I was first introduced to the works of Donald Goines in a flea market held in Greenwich, England. In the day before luggage cost as must as a plane ticket I had traveled to England with an empty suitcase I planned to fill with vinyl, books, and any other stuff I could find. This flea market was amazing and I had a big pile of sci-fi, history books, and was looking at the mysteries. I found a series Yardie about a Jamaican gang in England, grabbed those, and the guy running things said, I have some Donald Goines to if you like that kind of stuff. I did, and I added two Goines books, Never Die Alone and Black Girl Lost. I had never heard of the author, but I was in a spending mood. On the way to Brighton I started Never Die Alone, and had to read more. There was a rawness to the writing, a knowledge that this is what had to be, an anger, and a resentment. And power. And a fear of what it took to be a man in the world. Coming home I started hunting for more Goines and was surprised at how quickly he published, and how quickly he seemed to disappear. After reading this I know why, and I feel the world lost a remarkable voice. Donald Writes No More: The Life of Donald Goines, the Godfather of Street Lit by Eddie Stone is a look at the life of the man, his experiences, his strength and many weaknesses, and of course the work we remember him by.

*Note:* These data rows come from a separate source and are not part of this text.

/-- R257, R258, R271 to R273: a context's transfer numbering on one lighter channel. -/
structure Xfer where
  next : BitVec 16
  count : BitVec 16
  frec : Option (Dbl × Dbl)
  notes : List Dbl
  /-- The class of each copy that has completed, by id, for the late message of R272. -/
  classes : Tab Nat
  deriving DecidableEq, Repr

/-- R257: the numbering after the core's reset. -/
def Xfer.reset : Xfer := ⟨1, 0, none, [], []⟩

/-- R194, R347: an SFU request with what it captured; dst is the physical vector register, or 28 to 31 for a link port, whose
reserved entry `port` names. -/
structure SfuReq where
  core : Nat
  ctx : Nat
  fn : BitVec 4
  dst : Nat
  va : Quad
  vd : Quad
  mask : BitVec 16
  mode : BitVec 3
  seed : BitVec 32
  port : Nat
  /-- R35: the task that made it. -/
  epoch : Nat
  deriving DecidableEq, Repr

/-- R123, R126: where a faulting agent is parked: on a fault-buffer entry or on the partition's drop list; `answered` is an
agent of a saved berth whose entry was answered meanwhile. -/
inductive ParkPlace where
  | entry (i : Nat)
  | drop
  | answered (deny : Bool)
  deriving DecidableEq, Repr

/-- R294, R346, R123, R328: what a task context does. -/
inductive CtxMode where
  | free
  | running
  /-- R346 steps 1 and 2: the trap is decided and earlier producers are still to deliver; `next` says rpc is the next
  instruction (R354). -/
  | trapping (cause : BitVec 8) (detail : Dbl) (next : Bool)
  | trapped
  | parked (place : ParkPlace)
  /-- R328, R281: the instruction waits for the replies of request `req`. -/
  | waiting (req : Nat)
  deriving DecidableEq, Repr

/-- R48: a task context. Register tables default to zero, register-state tables to full. -/
structure Ctx where
  mode : CtxMode
  x : Tab Dbl
  v : Tab Quad
  m : Tab (BitVec 16)
  c : Tab Cap
  xs : Tab RegState
  vs : Tab RegState
  cs : Tab RegState
  /-- R357: mask registers with an uncorrectable error. -/
  ms : Tab RegState
  pcc : Cap
  pc : Dbl
  kcsa : Cap
  kcsb : Cap
  ch : BitVec 4
  rev1 : Bool
  drain : Bool
  ktask : Dbl
  kstage : Dbl
  kgroup : Dbl
  krrb : BitVec 5
  klc : BitVec 32
  kec : BitVec 8
  rmode : BitVec 3
  seed : BitVec 32
  fflags : BitVec 5
  vtrap : Bool
  ktrap : BitVec 8
  ktdetail : Dbl
  ktrpc : BitVec 48
  mcfg : BitVec 6
  frames : List Frame
  nonce : BitVec 32
  seq : BitVec 16
  sh0 : Shadow
  sh1 : Shadow
  xf0 : Xfer
  xf1 : Xfer
  /-- R251, R252: the kind of the starting message. -/
  kind : MsgKind
  /-- R29, R43: launch field of the binding the task started from (128 and above name a suspended launch), and the partition
  it runs for. -/
  launch : Nat
  part : Nat
  /-- Counts the tasks of this context, so that results of an ended task are discarded (R35). -/
  epoch : Nat
  /-- R249: words already popped by a stalled or suspended send, and the network of its reserved entry. -/
  popped : List Dbl
  sendHold : Option Nat
  /-- R197: SFU requests saved at a suspension, to be re-entered. -/
  sfuSaved : List SfuReq
  /-- R197: those whose results go to link ports, for which the record has no place (R347), each with how many of the record's precede it. -/
  sfuLink : List (Nat × SfuReq)
  /-- R204: lease count saved at a suspension, and the `mlease` destination still to be filled. -/
  leaseSaved : BitVec 8
  leaseDst : Option (Dest × Nat)
  /-- R354: the watchpoint not taken again in the coming re-execution. -/
  watchSkip : Option Nat
  /-- R279: the cause and detail of a failed acknowledgement, reported by the first instruction that waits for it. -/
  ackErr : Option (BitVec 8 × Dbl)
  /-- R339: the net launch whose rewrite this task performs. -/
  netTask : Option Nat
  /-- R173: the leader core this context follows; the clk at which this leader opened its window. -/
  follows : Option Nat
  window : Option Nat
  leading : Bool
  /-- R267: a `cpcast` that waits for power leave: its lighter channel, the clk at which it asked, its destination. -/
  leaveAsk : Option (Nat × Nat × BitVec 5)
  /-- R364: how many places in home orders the context's requests have taken. -/
  reqNum : Nat
  deriving DecidableEq, Repr

/-- A free context after the core's reset (R56: control registers 0) (DESIGN CHOICE: log entry 1). -/
def Ctx.reset : Ctx where
  mode := .free
  x := []
  v := []
  m := []
  c := []
  xs := []
  vs := []
  cs := []
  ms := []
  pcc := Cap.null
  pc := 0
  kcsa := Cap.null
  kcsb := Cap.null
  ch := 0
  rev1 := false
  drain := false
  ktask := 0
  kstage := 0
  kgroup := 0
  krrb := 0
  klc := 0
  kec := 0
  rmode := 0
  seed := 0
  fflags := 0
  vtrap := false
  ktrap := 0
  ktdetail := 0
  ktrpc := 0
  mcfg := 0
  frames := []
  nonce := 0
  seq := 0
  sh0 := Shadow.null
  sh1 := Shadow.null
  xf0 := Xfer.reset
  xf1 := Xfer.reset
  kind := .other
  launch := 0
  part := 0
  epoch := 0
  popped := []
  sendHold := none
  sfuSaved := []
  sfuLink := []
  leaseSaved := 0
  leaseDst := none
  watchSkip := none
  ackErr := none
  netTask := none
  follows := none
  window := none
  leading := false
  leaveAsk := none
  reqNum := 0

The book begins with Donald's father dealing with the racism of the South and coming North to Detroit Michigan, where things were supposed to be better for African Americans. This was only a rumor, but Donald's father saved his money and started a dry cleaning service, one that did well enough for the family to be comfortable. Donald was the second of three children and the only boy. From an early age he was groomed to work with his father, and to make something of himself. Donald had other plans. Donald wanted to make himself on the street, a lure that was too strong to ignore, though he tried. At fifteen Donald lied about his age and joined the Air Force, being sent to Korea during the war. There Donald experienced death at close hand, driving the wounded and the dead to aid stations, and acquiring a heroin habit that lasted the rest of his life. Returning home Donald went again to the streets, earing a good income before making enemies with a man that made him flee Detroit. Petty crimes followed, and a stint in prison made him think about trying his hand at writing. And so he did, writing about the life of a junkie, a life he knew well. Success came, and so did the books, for he had stories to tell, and a habit and family to feed. Everything was looking good, but the Street never lets go of a person, even a person like Donald Goines.

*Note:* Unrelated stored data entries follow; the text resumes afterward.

-- ==== Sys2Proof/Machine/Revoke.lean ====
section
/-!
DEFINITION. The revocation map (R105, R106) and the load barrier (R109).
-/
namespace Sys2Proof.Machine

open Sys2Proof

/-- R105: where a translated address of a partition lies for its dredger; `none` where it cannot be read. -/
def dredgerKey (s : State) (part va : Nat) : Option Nat :=
  if isTranslated va = false then none
  else
    match walk s part va with
    | .error _ => none
    | .ok (leaf, level, slot) =>
      match leafCheck (partOf s part) leaf 0 false with
      | some _ => none
      | none => some (leafPhys part ⟨part, 0, leaf, level, slot⟩ va).key

/-- R105: the map word that governs a revocation granule; `none` where the dredger cannot read it. -/
def mapWord (s : State) (part gran : Nat) : Option Dbl :=
  match dredgerKey s part (fieldOf (partOf s part).dr.map 3 45 * 8 + 8 * (gran / 64)) with
  | none => none
  | some key => if isBad s key 8 then none else some (homeDouble s key)

/-- R106: the revocation granule of an address in the heap. -/
def heapGranule (p : Partition) (addr : Nat) : Option Nat :=
  let base := fieldOf p.dr.heap 9 39 * 512
  if windowOf addr ≤ 0xB ∧ base ≤ addr ∧ addr < base + 512 * fieldOf p.dr.size 0 28 then some ((addr - base) / 512) else none

/-- R105, R106: Revoked(addr). A map word that cannot be read counts as all ones, sets err and raises the source. -/
def revoked (s : State) (part addr : Nat) : Bool × State :=
  let p := partOf s part
  match heapGranule p addr with
  | none => (false, s)
  | some g =>
    match mapWord s part g with
    | some w => (w.getLsbD (g % 64), s)
    | none => (true, mapError s part)

/-- R136, R241, R383: the dredger has to wait for the map word that governs a capability. -/
def mapHeld (s : State) (part : Nat) (c : Cap) : Bool :=
  let p := partOf s part
  c.tag && match heapGranule p (capBase c) with
    | some g => unitHeld s part (fieldOf p.dr.map 3 45 * 8 + 8 * (g / 64)) 8 false
    | none => false

/-- R105: that map word cannot be read. -/
def mapUnread (s : State) (part : Nat) (c : Cap) : Bool :=
  c.tag && match heapGranule (partOf s part) (capBase c) with
    | some g => (mapWord s part g).isNone
    | none => false

/-- R105: the map word is to be had before what needs it goes on; one that cannot be read is noted first. -/
def noteFirst (part : Nat) (c : Cap) : Act Unit := do
  let s ← get
  if mapHeld s part c then halt (.stall .other)
  else if mapUnread s part c && !((partOf s part).dr.err && (tabGet Irq.reset s.glob.irq (32 * part + 1)).pend) then halt (.noted part)
  else pure ()

/-- R109: a capability that passes a barrier point loses its tag when its base is revoked. -/
def barrier (s : State) (part : Nat) (c : Cap) : Cap × State :=
  if c.tag then
    let (r, s) := revoked s part (capBase c)
    (if r then capUntag c else c, s)
  else (c, s)

end Sys2Proof.Machine
end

The book was published in the 1970's and is being reissued for the 50th anniversary of Donald Goines death, murdered along with his wife in his home in Detroit for unknown reasons. The book is short, but covers Goines' life quite well, getting into the positive and negative aspects of Goines and does its best to try and rectify them. A man who seemed to respect women, had no problem being a pimp. And a man so strong and smart that cold write taut stories of the Street so quickly, could never escape that world, the drugs and the life. The writing is good, though there are some seventies things that might confuse younger readers. Stone really understood Goines, how he thought, how he wrote, and why Goines never seemed to escape.

A very good look at a writer who really deserves a lot of respect. Goines was a writer of power, able to speak from experience about what he saw, what he did, and what he felt. There was a lot of shame, writing about junkies and what they were willing to do was Goines' way of telling people not to enter this life. One wonders what might have come, what kind of books he could have written. And what was taken far too early. A very biography about an author unfairly forgotten, but well worth the time to explore and learn from. Even today.